We should understand following two things:
1. The probability of selecting any n numbers from the set is the same. Why should any subset of n numbers have higher or lower probability of being selected than some other subset of n numbers? Probability doesn't favor any particular subset.

2. Now, consider that the subset selected is $$\{x_1, \ x_2, \ ..., \ x_n\}$$, where $$x_1<x_2<...<x_n$$. We can select this subset of numbers in $$n!$$ # of ways and out of these n! ways only one, namely $$\{x_1, \ x_2, \ ..., \ x_n\}$$ will be in ascending order. So 1 out of n!. $$P=\frac{1}{n!}$$.

Hence, according to the above the only thing we need to know to answer the question is the size of the subset (n) we are selecting from set A.

I am not sure if I understand correctly.

There are a total of k integers.
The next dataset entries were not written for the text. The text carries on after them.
/-- BATCH_DEADLINE (R272). -/
def execBatchDeadline (inbox : Byte) (fab : Fab) (s : State) : Res :=
  match s.closingWave inbox.toNat .deadline with
  | some v => when "BATCH_DEADLINE" (s.inboxLive inbox.toNat) (s.closeBatch fab inbox.toNat v .deadline)
  | none => .refused (.notOccurring "BATCH_DEADLINE")

/-- BATCH_LATENCY_FLOOR (R280). -/
def execBatchLatencyFloor (inbox : Byte) (fab : Fab) (s : State) : Res :=
  match s.closingWave inbox.toNat .floor with
  | some v => when "BATCH_LATENCY_FLOOR" (s.inboxLive inbox.toNat) (s.closeBatch fab inbox.toNat v .floor)
  | none => .refused (.notOccurring "BATCH_LATENCY_FLOOR")

/-- The grid of a batch has completed, its stores performed (R21, R276). -/
def State.batchDone (s : State) (b : Batch) : Bool :=
  match b.grid.bind s.grid? with
  | some g =>
    s.ctxLive g.ctx && g.assigned && !s.slices.any (fun x => x.grid == g.id && !x.reported) && !s.gridStoresOpen g
  | none => false

/-- One output row returned, its landing slot freed (R276). -/
def State.returnRow (s : State) (fab : Fab) (i : Nat) (land : Nat) : State :=
  let x := s.inbox i
  match x.rows.find? (fun r => r.land == land) with
  | none => s
  | some r =>
    let o := s.engineRead x.owner .none fab (x.outAt land) x.outBytes
    (o.2.2.sendReturn i x r .ok o.1).modInbox i (fun y =>
      (y.dropRow r).bump r.wave r.origin (fun n => (n.1, n.2.1 + 1, n.2.2.1, n.2.2.2)))

/-- EXPERT_BATCH_COMPLETE (R276). -/
def State.endBatch (s : State) (fab : Fab) (i : Nat) (b : Batch) : State :=
  let s := b.rows.foldl (fun s land => s.returnRow fab i land) s
  let s := match b.grid with
    | some g => { s.dropSlices g with grids := s.grids.filter (fun h => h.id != g) }
    | none => s
  (s.modInbox i (fun y => { y with batches := y.batches.filter (fun c => c.grid != b.grid) })).inboxOn fab i

def execExpertBatchComplete (inbox : Byte) (fab : Fab) (s : State) : Res :=
  match (s.inbox inbox.toNat).batches.find? s.batchDone with
  | some b => when "EXPERT_BATCH_COMPLETE" (s.works && (s.inbox inbox.toNat).enable) (s.endBatch fab inbox.toNat b)
  | none => .refused (.notOccurring "EXPERT_BATCH_COMPLETE")

/-! ### The combine (R277) -/

/-- Where the return row of a place and the output row of a token lie. -/
def Origin.returnAt (o : Origin) (token slot : Nat) : Nat := o.combine.toNat + (token * o.topK + slot) * (64 * o.outUnits)
def Origin.outputAt (o : Origin) (token : Nat) : Nat := o.combine.toNat + (o.tokensMax * o.topK + token) * (64 * o.outUnits)

/-- combine_token of R277 on one element: weights and widened values of the slots that are OK, in ascending slot. -/
def combineToken (l : List (Word32 × Word32)) : FRes :=
  l.foldl (fun acc e => let r := ffma e.1 e.2 acc.v; ⟨r.v, acc.made.add r.made⟩) ⟨0x80000000, {}⟩

/-- One token's output row: its bytes and what its arithmetic counts. -/
def combineRow (fmt n : Nat) (rows : List (Word32 × List Byte)) : List Byte × Made :=
  let one := fun (i : Nat) =>
    let r := combineToken (rows.map (fun e => (e.1, enc32 (elemVal fmt (elemAt fmt e.2 i)))))
    let q := narrow fmt .rne true r.v
    (q.1, r.made.add q.2)
  let xs := (List.range n).map one
  (packElems fmt (xs.map (·.1)), xs.foldl (fun m x => m.add x.2) {})

/-- A token of a wave combined and stored. -/
def State.combineOne (s : State) (c : Nat) (o : Origin) (fab : Fab) (ps : List Place) (token : Nat) : State :=
  let mine := (List.range o.topK).filterMap (fun k => ps.find? (fun p => p.token == token && p.slot == k && p.ret == some .ok))
  let n := 64 * o.outUnits
  let rd := mine.foldl (fun (a : List (Word32 × List Byte) × State) p =>
    let r := a.2.engineRead c .none fab (o.returnAt p.token p.slot) n
    (a.1 ++ [(p.weight, r.1)], r.2.2)) ([], s)
  let out := combineRow o.outFormat.toNat (n * 8 / elemBits o.outFormat.toNat) rd.1
  ((rd.2.tally c out.2).engineWrite c .none fab (o.outputAt token) out.1).2

/-- Tokens in ascending order, each once. -/
def insertNat (n : Nat) : List Nat → List Nat
  | [] => [n]
  | x :: l => if n < x then n :: x :: l else if n = x then x :: l else x :: insertNat n l
def tokensOf (ps : List Place) : List Nat := ps.foldr (fun p l => insertNat p.token l) []

/-- Every return and every receipt of a wave has come. -/
def State.waveWhole (s : State) (c : Nat) (w : Word32) : Bool :=
  let es := (s.ctx c).waves.filter (fun e => e.wave == w)
  !es.isEmpty && es.all (fun e => e.marker.isSome && e.receipt) && (s.ctx c).places.all (fun p => p.wave != w || p.ret.isSome)

/-- The wave ends: combined, with DONE written, unless a fault has met it (R277, R279). Its places are free again. -/
def State.endOriginWave (s : State) (c : Nat) (fab : Fab) (w : Word32) : State :=
  if !s.waveWhole c w then s
  else
    let ps := (s.ctx c).places.filter (fun p => p.wave == w)
    let bad := (s.ctx c).waves.any (fun e => e.wave == w && e.fault)
    let s := match (s.ctx c).origin with
      | some o =>
        if bad then s
        else
          let s := (tokensOf ps).foldl (fun (s : State) t => s.combineOne c o fab ps t) s
          ((s.engineWrite c .none fab o.done.toNat (natLE w.toNat 4)).2).modCtx c (fun x => { x with wavesDone := x.wavesDone + 1 })
      | none => s
    s.modCtx c (fun x => { x with places := x.places.filter (fun p => p.wave != w), waves := x.waves.filter (fun e => e.wave != w) })

/-! ### What arrives at an origin -/

/-- The combine region, the output rows and DONE do not wait for a move. -/
def State.originReady (s : State) (c : Nat) : Bool :=
  match (s.ctx c).origin with
  | some o => s.writable c o.combine.toNat (o.tokensMax * (o.topK + 1) * 64 * o.outUnits) && s.writable c o.done.toNat 4
  | none => true

/-- A return in no reserved place (R278, R279). -/
def State.orphanReturn (s : State) (c : Nat) (g : RowSeg) (src : Nat) : State :=
  if g.offset ≠ 0 then s
  else (s.modCtx c (fun x => { x with orphanReturns := x.orphanReturns + 1 })).mismatch c g.wave src g.inbox.toNat

/-- The place to which a return belongs. -/
def State.placeOf (s : State) (c : Nat) (g : RowSeg) (src : Nat) : Option Place :=
  (s.ctx c).places.find? (fun p =>
    p.token == g.token.toNat && p.slot == g.slot.toNat && p.wave == g.wave && p.inbox == g.inbox.toNat && p.home == src && p.ret.isNone)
So probability of selecting first integer 1/k, now probability of second integer out of k-1 integer is 1/(k-1) and so on... so selecting n integers would be 1/(k*(k-1)*(k-2)*...(k-(n-1)) so we need both k & n. Am I missing something here?

We are not interested in the probability of selecting first, second, etc numbers from the set. We are interested in the probability that numbers selected will be in ascending order.

Now, any group of n numbers is equally likely to be selected and these n numbers can be selected in n! ways, out of which only 1 will be in ascending order so the probability is 1/n!.

Hope it's clear.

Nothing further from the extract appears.